Drastic enhancement of H₂O₂ electro-generation by pulsed current for ibuprofen degradation: Strategy based on decoupling study on H₂O₂ decomposition pathways

Efficient H₂O₂ electrogeneration from 2-electron oxygen reduction reaction (ORR) represents an important challenge for environmental remediation application. H₂O₂ production is determined by 2-electron ORR as well as H₂O₂ decomposition. In this work, a novel strategy based on the systematical investigation on H₂O₂ decomposition pathways was reported, presenting a drastically improved bulk H₂O₂ concentration. Results showed that bulk phase disproportion, cathodic reduction, and anodic oxidation all contributed to H₂O₂ depletion. To decrease the extent of H₂O₂ cathodic reduction, the pulsed current was applied and proved to be highly effective to lower the extent of H₂O₂ electroreduction. A systematic study of various pulsed current parameters showed that H₂O₂ concentration was significantly enhanced by 61.6% under pulsed current of “2 s ON + 2 s OFF” than constant current. A mechanism was proposed that under pulsed current, less H₂O₂ molecules were electroreduced when they diffused from the porous cathode to the bulk electrolyte.
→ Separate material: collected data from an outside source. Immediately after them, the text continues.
/-! ### setNotices -/

@[simp] theorem State.setNotices_supply (s : State) (n : NoticeUnit) : (s.setNotices n).supply = s.supply := rfl
@[simp] theorem State.setNotices_trxd (s : State) (n : NoticeUnit) : (s.setNotices n).trxd = s.trxd := rfl
@[simp] theorem State.setNotices_straps (s : State) (n : NoticeUnit) : (s.setNotices n).straps = s.straps := rfl
@[simp] theorem State.setNotices_rx (s : State) (n : NoticeUnit) : (s.setNotices n).rx = s.rx := rfl
@[simp] theorem State.setNotices_halt (s : State) (n : NoticeUnit) : (s.setNotices n).halt = s.halt := rfl
@[simp] theorem State.setNotices_routes (s : State) (n : NoticeUnit) : (s.setNotices n).routes = s.routes := rfl
@[simp] theorem State.setNotices_table (s : State) (n : NoticeUnit) : (s.setNotices n).table = s.table := rfl
@[simp] theorem State.setNotices_engines (s : State) (n : NoticeUnit) : (s.setNotices n).engines = s.engines := rfl
@[simp] theorem State.setNotices_timers (s : State) (n : NoticeUnit) : (s.setNotices n).timers = s.timers := rfl
@[simp] theorem State.setNotices_arbiter (s : State) (n : NoticeUnit) : (s.setNotices n).arbiter = s.arbiter := rfl
@[simp] theorem State.setNotices_notices (s : State) (n : NoticeUnit) : (s.setNotices n).notices = n := rfl
@[simp] theorem State.setNotices_tx (s : State) (n : NoticeUnit) : (s.setNotices n).tx = s.tx := rfl
@[simp] theorem State.setNotices_freeCount (s : State) (n : NoticeUnit) : (s.setNotices n).freeCount = s.freeCount := rfl
@[simp] theorem State.setNotices_pending (s : State) (n : NoticeUnit) : (s.setNotices n).pending = s.pending := rfl
@[simp] theorem State.setNotices_stopped (s : State) (n : NoticeUnit) : (s.setNotices n).stopped = s.stopped := rfl
@[simp] theorem State.setNotices_entry (s : State) (n : NoticeUnit) (j : EntryId) : (s.setNotices n).entry j = s.entry j := rfl
@[simp] theorem State.setNotices_engine (s : State) (n : NoticeUnit) (c : BranchId) : (s.setNotices n).engine c = s.engine c := rfl

/-! ### setTimers -/

@[simp] theorem State.setTimers_supply (s : State) (l : List WatchTimer) : (s.setTimers l).supply = s.supply := rfl
@[simp] theorem State.setTimers_trxd (s : State) (l : List WatchTimer) : (s.setTimers l).trxd = s.trxd := rfl
@[simp] theorem State.setTimers_straps (s : State) (l : List WatchTimer) : (s.setTimers l).straps = s.straps := rfl
@[simp] theorem State.setTimers_rx (s : State) (l : List WatchTimer) : (s.setTimers l).rx = s.rx := rfl
@[simp] theorem State.setTimers_halt (s : State) (l : List WatchTimer) : (s.setTimers l).halt = s.halt := rfl
@[simp] theorem State.setTimers_routes (s : State) (l : List WatchTimer) : (s.setTimers l).routes = s.routes := rfl
@[simp] theorem State.setTimers_table (s : State) (l : List WatchTimer) : (s.setTimers l).table = s.table := rfl
@[simp] theorem State.setTimers_engines (s : State) (l : List WatchTimer) : (s.setTimers l).engines = s.engines := rfl
@[simp] theorem State.setTimers_timers (s : State) (l : List WatchTimer) : (s.setTimers l).timers = l := rfl
@[simp] theorem State.setTimers_arbiter (s : State) (l : List WatchTimer) : (s.setTimers l).arbiter = s.arbiter := rfl
@[simp] theorem State.setTimers_notices (s : State) (l : List WatchTimer) : (s.setTimers l).notices = s.notices := rfl
@[simp] theorem State.setTimers_tx (s : State) (l : List WatchTimer) : (s.setTimers l).tx = s.tx := rfl
@[simp] theorem State.setTimers_freeCount (s : State) (l : List WatchTimer) : (s.setTimers l).freeCount = s.freeCount := rfl
@[simp] theorem State.setTimers_pending (s : State) (l : List WatchTimer) : (s.setTimers l).pending = s.pending := rfl
@[simp] theorem State.setTimers_stopped (s : State) (l : List WatchTimer) : (s.setTimers l).stopped = s.stopped := rfl
@[simp] theorem State.setTimers_entry (s : State) (l : List WatchTimer) (j : EntryId) : (s.setTimers l).entry j = s.entry j := rfl
@[simp] theorem State.setTimers_engine (s : State) (l : List WatchTimer) (c : BranchId) : (s.setTimers l).engine c = s.engine c := rfl

/-! ### hand -/

@[simp] theorem State.hand_supply (s : State) (x : Notice) : (s.hand x).supply = s.supply := rfl
@[simp] theorem State.hand_trxd (s : State) (x : Notice) : (s.hand x).trxd = s.trxd := rfl
@[simp] theorem State.hand_straps (s : State) (x : Notice) : (s.hand x).straps = s.straps := rfl
@[simp] theorem State.hand_rx (s : State) (x : Notice) : (s.hand x).rx = s.rx := rfl
@[simp] theorem State.hand_halt (s : State) (x : Notice) : (s.hand x).halt = s.halt := rfl
@[simp] theorem State.hand_routes (s : State) (x : Notice) : (s.hand x).routes = s.routes := rfl
@[simp] theorem State.hand_table (s : State) (x : Notice) : (s.hand x).table = s.table := rfl
@[simp] theorem State.hand_engines (s : State) (x : Notice) : (s.hand x).engines = s.engines := rfl
@[simp] theorem State.hand_timers (s : State) (x : Notice) : (s.hand x).timers = s.timers := rfl
@[simp] theorem State.hand_arbiter (s : State) (x : Notice) : (s.hand x).arbiter = s.arbiter := rfl
@[simp] theorem State.hand_notices (s : State) (x : Notice) : (s.hand x).notices = s.notices.hand x := rfl
@[simp] theorem State.hand_tx (s : State) (x : Notice) : (s.hand x).tx = s.tx := rfl
@[simp] theorem State.hand_freeCount (s : State) (x : Notice) : (s.hand x).freeCount = s.freeCount := rfl
@[simp] theorem State.hand_pending (s : State) (x : Notice) : (s.hand x).pending = s.pending := rfl
@[simp] theorem State.hand_stopped (s : State) (x : Notice) : (s.hand x).stopped = s.stopped := rfl
@[simp] theorem State.hand_entry (s : State) (x : Notice) (j : EntryId) : (s.hand x).entry j = s.entry j := rfl
@[simp] theorem State.hand_engine (s : State) (x : Notice) (c : BranchId) : (s.hand x).engine c = s.engine c := rfl

/-! ### Reading back -/

theorem State.setEntry_entry (s : State) (i j : EntryId) (e : Entry) :
    (s.setEntry i e).entry j = if j = i then e else s.entry j := Table.get_set _ _ _ _

@[simp] theorem State.setEntry_entry_self (s : State) (i : EntryId) (e : Entry) : (s.setEntry i e).entry i = e := by
  simp [State.setEntry_entry]

@[simp] theorem State.setEntry_entry_ne (s : State) {i j : EntryId} (e : Entry) (h : j ≠ i) :
    (s.setEntry i e).entry j = s.entry j := by
  simp [State.setEntry_entry, h]

theorem State.setEngine_engine (s : State) (b c : BranchId) (g : Engine) :
    (s.setEngine b g).engine c = if c = b then g else s.engine c := Table.get_set _ _ _ _

@[simp] theorem State.setEngine_engine_self (s : State) (b : BranchId) (g : Engine) : (s.setEngine b g).engine b = g := by
  simp [State.setEngine_engine]

@[simp] theorem State.setEngine_engine_ne (s : State) {b c : BranchId} (g : Engine) (h : c ≠ b) :
    (s.setEngine b g).engine c = s.engine c := by
  simp [State.setEngine_engine, h]

/-! ### The last of two updates counts -/

@[simp] theorem State.setEntry_setEntry (s : State) (i : EntryId) (e f : Entry) :
    (s.setEntry i e).setEntry i f = s.setEntry i f := by
  simp [State.setEntry, Table.set]

@[simp] theorem State.setEngine_setEngine (s : State) (b : BranchId) (g h : Engine) :
    (s.setEngine b g).setEngine b h = s.setEngine b h := by
  simp [State.setEngine, Table.set]

theorem State.setEngine_setEntry (s : State) (b : BranchId) (g : Engine) (i : EntryId) (e : Entry) :
    (s.setEngine b g).setEntry i e = (s.setEntry i e).setEngine b g := rfl

end Sys2Proof.Machine
end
Further results demonstrated that a proper pulse frequency was necessary to achieve a higher H₂O₂ production. Finally, this strategy was applied to Electro-Fenton (EF) process with ibuprofen as model pollutant. 75.0% and 34.1% ibuprofen were removed under pulsed and constant current at 10 min, respectively. The result was in consistent with the higher H₂O₂ and ·OH production in EF under pulsed current. This work poses a potential approach to drastically enhance H₂O₂ production for improved EF performance on organic pollutants degradation without making any changes to the system except for power mode.